Assignment. Find the line in the entries below that contains "(R7, R133). -/". Repeat it exactly, and every line after it through the line that contains "<;> simp at h".

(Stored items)
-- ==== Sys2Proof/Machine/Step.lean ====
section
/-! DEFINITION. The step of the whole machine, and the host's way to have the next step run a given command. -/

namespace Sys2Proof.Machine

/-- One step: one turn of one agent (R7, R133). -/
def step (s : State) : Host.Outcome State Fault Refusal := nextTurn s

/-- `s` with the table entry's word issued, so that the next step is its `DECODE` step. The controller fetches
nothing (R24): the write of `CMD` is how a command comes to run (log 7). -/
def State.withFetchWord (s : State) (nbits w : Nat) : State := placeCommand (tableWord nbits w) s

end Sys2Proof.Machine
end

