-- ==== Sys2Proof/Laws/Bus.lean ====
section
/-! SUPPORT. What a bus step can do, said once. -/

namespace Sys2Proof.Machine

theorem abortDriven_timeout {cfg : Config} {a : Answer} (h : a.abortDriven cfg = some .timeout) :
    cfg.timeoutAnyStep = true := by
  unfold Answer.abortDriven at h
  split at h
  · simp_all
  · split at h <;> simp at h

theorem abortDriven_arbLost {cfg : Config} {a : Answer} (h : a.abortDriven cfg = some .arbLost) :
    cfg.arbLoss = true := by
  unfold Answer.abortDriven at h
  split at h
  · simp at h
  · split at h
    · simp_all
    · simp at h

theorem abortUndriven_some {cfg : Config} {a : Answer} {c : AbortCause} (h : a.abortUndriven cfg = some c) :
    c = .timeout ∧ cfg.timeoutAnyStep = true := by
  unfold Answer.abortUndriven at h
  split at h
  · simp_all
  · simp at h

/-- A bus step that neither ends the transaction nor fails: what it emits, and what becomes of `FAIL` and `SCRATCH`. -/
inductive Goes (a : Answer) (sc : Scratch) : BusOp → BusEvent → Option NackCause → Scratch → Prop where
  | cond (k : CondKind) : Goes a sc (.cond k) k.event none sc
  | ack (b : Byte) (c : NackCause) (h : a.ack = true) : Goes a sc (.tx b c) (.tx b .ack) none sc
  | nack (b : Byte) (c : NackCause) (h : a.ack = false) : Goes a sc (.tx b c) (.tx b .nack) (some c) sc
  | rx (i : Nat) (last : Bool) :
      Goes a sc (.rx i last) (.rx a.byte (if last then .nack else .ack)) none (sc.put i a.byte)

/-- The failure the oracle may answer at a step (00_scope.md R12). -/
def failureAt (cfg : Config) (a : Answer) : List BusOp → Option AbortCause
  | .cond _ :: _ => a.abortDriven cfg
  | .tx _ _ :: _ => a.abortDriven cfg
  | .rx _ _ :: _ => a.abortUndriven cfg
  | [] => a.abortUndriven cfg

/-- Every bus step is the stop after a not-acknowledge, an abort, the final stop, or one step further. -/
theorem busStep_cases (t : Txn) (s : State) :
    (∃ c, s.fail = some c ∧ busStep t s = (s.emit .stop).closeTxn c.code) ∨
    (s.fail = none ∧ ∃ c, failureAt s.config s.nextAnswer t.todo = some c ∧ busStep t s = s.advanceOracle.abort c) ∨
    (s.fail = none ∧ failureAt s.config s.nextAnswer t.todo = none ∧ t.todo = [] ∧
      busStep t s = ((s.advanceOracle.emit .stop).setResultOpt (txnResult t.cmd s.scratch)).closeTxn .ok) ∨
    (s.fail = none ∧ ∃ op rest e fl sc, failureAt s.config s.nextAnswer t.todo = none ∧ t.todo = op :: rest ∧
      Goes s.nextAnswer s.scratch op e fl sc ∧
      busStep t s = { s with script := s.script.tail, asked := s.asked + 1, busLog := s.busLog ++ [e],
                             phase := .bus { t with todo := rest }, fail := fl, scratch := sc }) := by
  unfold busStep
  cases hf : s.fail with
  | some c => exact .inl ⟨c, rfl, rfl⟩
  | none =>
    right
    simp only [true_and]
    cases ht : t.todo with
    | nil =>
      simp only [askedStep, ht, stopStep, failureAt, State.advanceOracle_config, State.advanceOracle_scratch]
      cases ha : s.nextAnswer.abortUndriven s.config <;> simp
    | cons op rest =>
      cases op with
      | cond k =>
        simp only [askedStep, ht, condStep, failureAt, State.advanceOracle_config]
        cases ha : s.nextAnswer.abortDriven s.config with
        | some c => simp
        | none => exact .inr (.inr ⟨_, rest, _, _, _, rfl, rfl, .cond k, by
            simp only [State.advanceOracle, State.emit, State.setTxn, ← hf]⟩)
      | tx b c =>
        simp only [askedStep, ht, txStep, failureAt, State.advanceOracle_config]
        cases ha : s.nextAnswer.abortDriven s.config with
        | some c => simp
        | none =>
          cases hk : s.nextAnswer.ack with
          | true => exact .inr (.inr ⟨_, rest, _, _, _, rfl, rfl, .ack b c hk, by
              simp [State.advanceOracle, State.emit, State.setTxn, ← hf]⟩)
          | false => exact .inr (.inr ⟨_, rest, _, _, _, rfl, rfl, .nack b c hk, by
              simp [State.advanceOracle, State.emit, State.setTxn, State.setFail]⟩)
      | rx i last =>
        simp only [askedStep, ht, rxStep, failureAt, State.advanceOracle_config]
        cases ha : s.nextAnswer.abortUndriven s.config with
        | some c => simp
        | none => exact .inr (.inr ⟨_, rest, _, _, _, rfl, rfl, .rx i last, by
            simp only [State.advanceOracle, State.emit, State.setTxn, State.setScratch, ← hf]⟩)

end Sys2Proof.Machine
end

Response box.
/-- One step: one turn of one agent (R7, R133). -/
def step (s : State) : Host.Outcome State Fault Refusal := nextTurn s

/-- `s` with the table entry's word issued, so that the next step is its `DECODE` step. The controller fetches
nothing (R24): the write of `CMD` is how a command comes to run (log 7). -/
def State.withFetchWord (s : State) (nbits w : Nat) : State := placeCommand (tableWord nbits w) s

end Sys2Proof.Machine
end

-- ==== Sys2Proof/Laws/Bus.lean ====
section
/-! SUPPORT. What a bus step can do, said once. -/

namespace Sys2Proof.Machine

theorem abortDriven_timeout {cfg : Config} {a : Answer} (h : a.abortDriven cfg = some .timeout) :
    cfg.timeoutAnyStep = true := by
  unfold Answer.abortDriven at h
  split at h
  · simp_all
  · split at h <;> simp at h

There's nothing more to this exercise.